“Secret shoppers” tried to set up primary care appointments for someone with Medicare insurance in four cities: New York, Los Angeles, Chicago and Portland.
Overall, they found that 77% of the sample clinics in the four cities accepted new Medicare patients.
But there was an outlier: Portland. Just 35% of the clinics contacted in the city accepted new Medicare patients.
It got worse. Among those that did accept new patients, median wait times in Portland were higher than normal—61 days, compared with just eight days in New York City.
“If I were a leader at the state level, at the local level, I would be really interested in trying to understand why Portland is such an outlier,” says Dr. Jane Zhu, an Oregon Health & Science University researcher on the study, which was published this week in Health Affairs Scholar.
The study underscores that, for certain groups of people at least, it is markedly more difficult to get primary care in Portland than in other major cities.
It also underscores that numerous efforts of state and local policy makers in recent years to boost primary care access have not fixed the access problem, which is central to normal people’s everyday experience of the health care system.
Among many other things, officials have sought to expand the Oregon primary care workforce and invest more money in primary care.
And yet, while important, Zhu says, “these investments have not translated into better patient experience or better access to care.”
The question is why. The answer is not completely clear, but, notably, the problem in Portland does not appear to be a lack of doctors. Researchers say the city has a similar number of primary care clinicians per capita as other cities in the study.
There are other ways that Portland stands out, though. It has a high number of people on Medicare Advantage opposed to Medicare plans, for example, and a low number of federally qualified health centers.
Another big difference, researchers note, is market consolidation. A notably-high 60% percent of primary care clinics in Oregon are affiliated with large health systems—which, one theory suggests, might feel less incentive to respond to market demands.
The claim has not been proved empirically, Zhu said, but it’s a potential hypothesis for future studies. The new study did find that hospital and health system-affiliated practices tended to have longer wait times than independent practices, “with prolonged delays concentrated in Portland.”
Additionally, she noted, Portland stood out for its long wait times in prior study with a small sample size published by AMN Healthcare.

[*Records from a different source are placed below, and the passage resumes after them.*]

/-- A pass context (5.1). `key` is the working copy of the key. The sector's intermediate data is no field: the
spec does not say what it holds during a pass (DESIGN CHOICE, log 35). -/
structure Pass where
  tag : TagId
  index : Nat
  buffer : BufferId
  slot : SlotId
  size : KeySize
  mode : SlotMode
  direction : Direction
  tweak : Tweak
  sectorSize : SectorSize
  key : KeyBlock
  deriving DecidableEq, Repr, Inhabited

/-- A pipe: its service state, whether its self-check has still to end, and its pass context, which
is present exactly while it is busy (5.1, R158). -/
structure Pipe where
  inService : Bool
  checkPending : Bool
  pass : Option Pass
  deriving DecidableEq, Repr, Inhabited

/-! ## The Credential Unit -/

/-- The working context (R93): credentials, wrapping keys, the record read, the unwrapped or newly drawn key,
and the record built for a write (log 27). -/
structure WorkingContext where
  credential : Option Credential
  newCredential : Option Credential
  wrappingKeys : List Bytes
  recordRead : Option KeyRecord
  recordBuilt : Option KeyRecord
  key : Option LoadedKey
  deriving DecidableEq, Repr, Inhabited

/-- The empty, zeroized working context (R93). -/
def WorkingContext.empty : WorkingContext :=
  { credential := none, newCredential := none, wrappingKeys := [], recordRead := none
    recordBuilt := none, key := none }

/-- States of the Random Source (R118). -/
inductive RandomState where
  | warming
  | ready
  | failed
  deriving DecidableEq, Repr, Inhabited

/-- The Random Source (R118). -/
structure RandomSource where
  state : RandomState
  warmUp : Nat
  deriving DecidableEq, Repr, Inhabited

/-! ## The Link Master -/

/-- Link tracking values (R122). -/
inductive Tracking where
  | free
  | busyOther
  deriving DecidableEq, Repr, Inhabited

/-- The nine states of the Link Master (8.3). -/
inductive LinkState where
  | idle
  | waitFree
  | start
  | address
  | send
  | restart
  | receive
  | stop
  | pollWait
  deriving DecidableEq, Repr, Inhabited

/-- Transaction kinds (8.3). -/
inductive TransactionKind where
  | readRecord
  | writeRecord
  deriving DecidableEq, Repr, Inhabited

/-- How far the current attempt has gone (8.3): the address byte, the handle byte, data byte 1 to 100. -/
inductive Position where
  | address
  | handleByte
  | dataByte (n : Nat)
  deriving DecidableEq, Repr, Inhabited

/-- Which stop the part makes in STOP: the one that completes the transaction (R125, R126), the one after an
unacknowledged address (R127), the one after an unacknowledged handle or data byte (R128), or the one that
abandonment makes (R135). -/
inductive StopCause where
  | final
  | address
  | nack
  | abandonment
  deriving DecidableEq, Repr, Inhabited

/-- A transaction context (8.3). `record` is the bytes to be written, or the bytes received so far. The last two
fields are the model's own: which stop is made in STOP (final in every other state), and how far the element
being made has got on the two lines (logs 22 and 33). -/
structure Transaction where
  kind : TransactionKind
  handle : Handle
  record : Bytes
  position : Position
  lossCount : Nat
  addressAttempts : Nat
  writeBegun : Bool
  finalStopSent : Bool
  abandoning : Bool
  stopCause : StopCause
  phase : Nat
  deriving DecidableEq, Repr, Inhabited

/-- What the part does to a line: it drives it low, or releases it to the board's pull-up (R121). -/
inductive Drive where
  | low
  | released
  deriving DecidableEq, Repr, Inhabited

/-- What the part does to the two lines of the Key Store Link. -/
structure Lines where
  kscl : Drive
  ksda : Drive
  deriving DecidableEq, Repr, Inhabited

/-- The write facts of a write operation (R123, R134). -/
structure WriteFacts where
  writeBegun : Bool
  finalStopSent : Bool
  verified : Bool
  deriving DecidableEq, Repr, Inhabited

/-- The state of a write operation, kept beside the contexts of its two transactions (R123). -/
structure WriteOperation extends WriteFacts where
  bytes : KeyRecord
  deriving DecidableEq, Repr, Inhabited

/-- Link rates (R121). -/
inductive LinkRate where
  | k400
  | m1
  deriving DecidableEq, Repr, Inhabited

/-- The settings of SET LINK but stall on full, which the Job Unit holds (R136, 2.3). Limits are in ms. -/
structure LinkSettings where
  rate : LinkRate
  deviceAddress : Byte
  stretchLimit : Nat
  freeWaitLimit : Nat
  deriving DecidableEq, Repr, Inhabited

/-- The Link Master (8.3). -/
structure LinkMaster where
  state : LinkState
  transaction : Option Transaction
  operation : Option WriteOperation
  freeWait : Option Nat
  tracking : Tracking
  releaseWatch : Bool
  settings : LinkSettings
  deriving DecidableEq, Repr, Inhabited

/-- The LINK failure codes (R134). -/
inductive LinkFailure where
  | noDevice
  | nackData
  | stretchTimeout
  | lost
  | linkStuck
  deriving DecidableEq, Repr, Inhabited

/-- The write phases (R106). -/
inductive WritePhase where
  | notBegun
  | uncertain
  | verified
  deriving DecidableEq, Repr, Inhabited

She’s among those who see primary care as a vital component of a functioning health system, and so she sought to quantify the problem.
Pretending to be seeking care for a family member, the research team called almost every primary care clinic in Portland, Zhu says, seeing whether they could establish care for someone in Medicare—and the earliest available date if so. The callers tried back up to two times during business hours if the first call received no answer, Zhu says.
A primary care doctor herself, Zhu tells WW she worked on the study because she’s been hearing from patients and colleagues and friends—and observing in her own life—that “nobody can get a primary care physician in Portland.”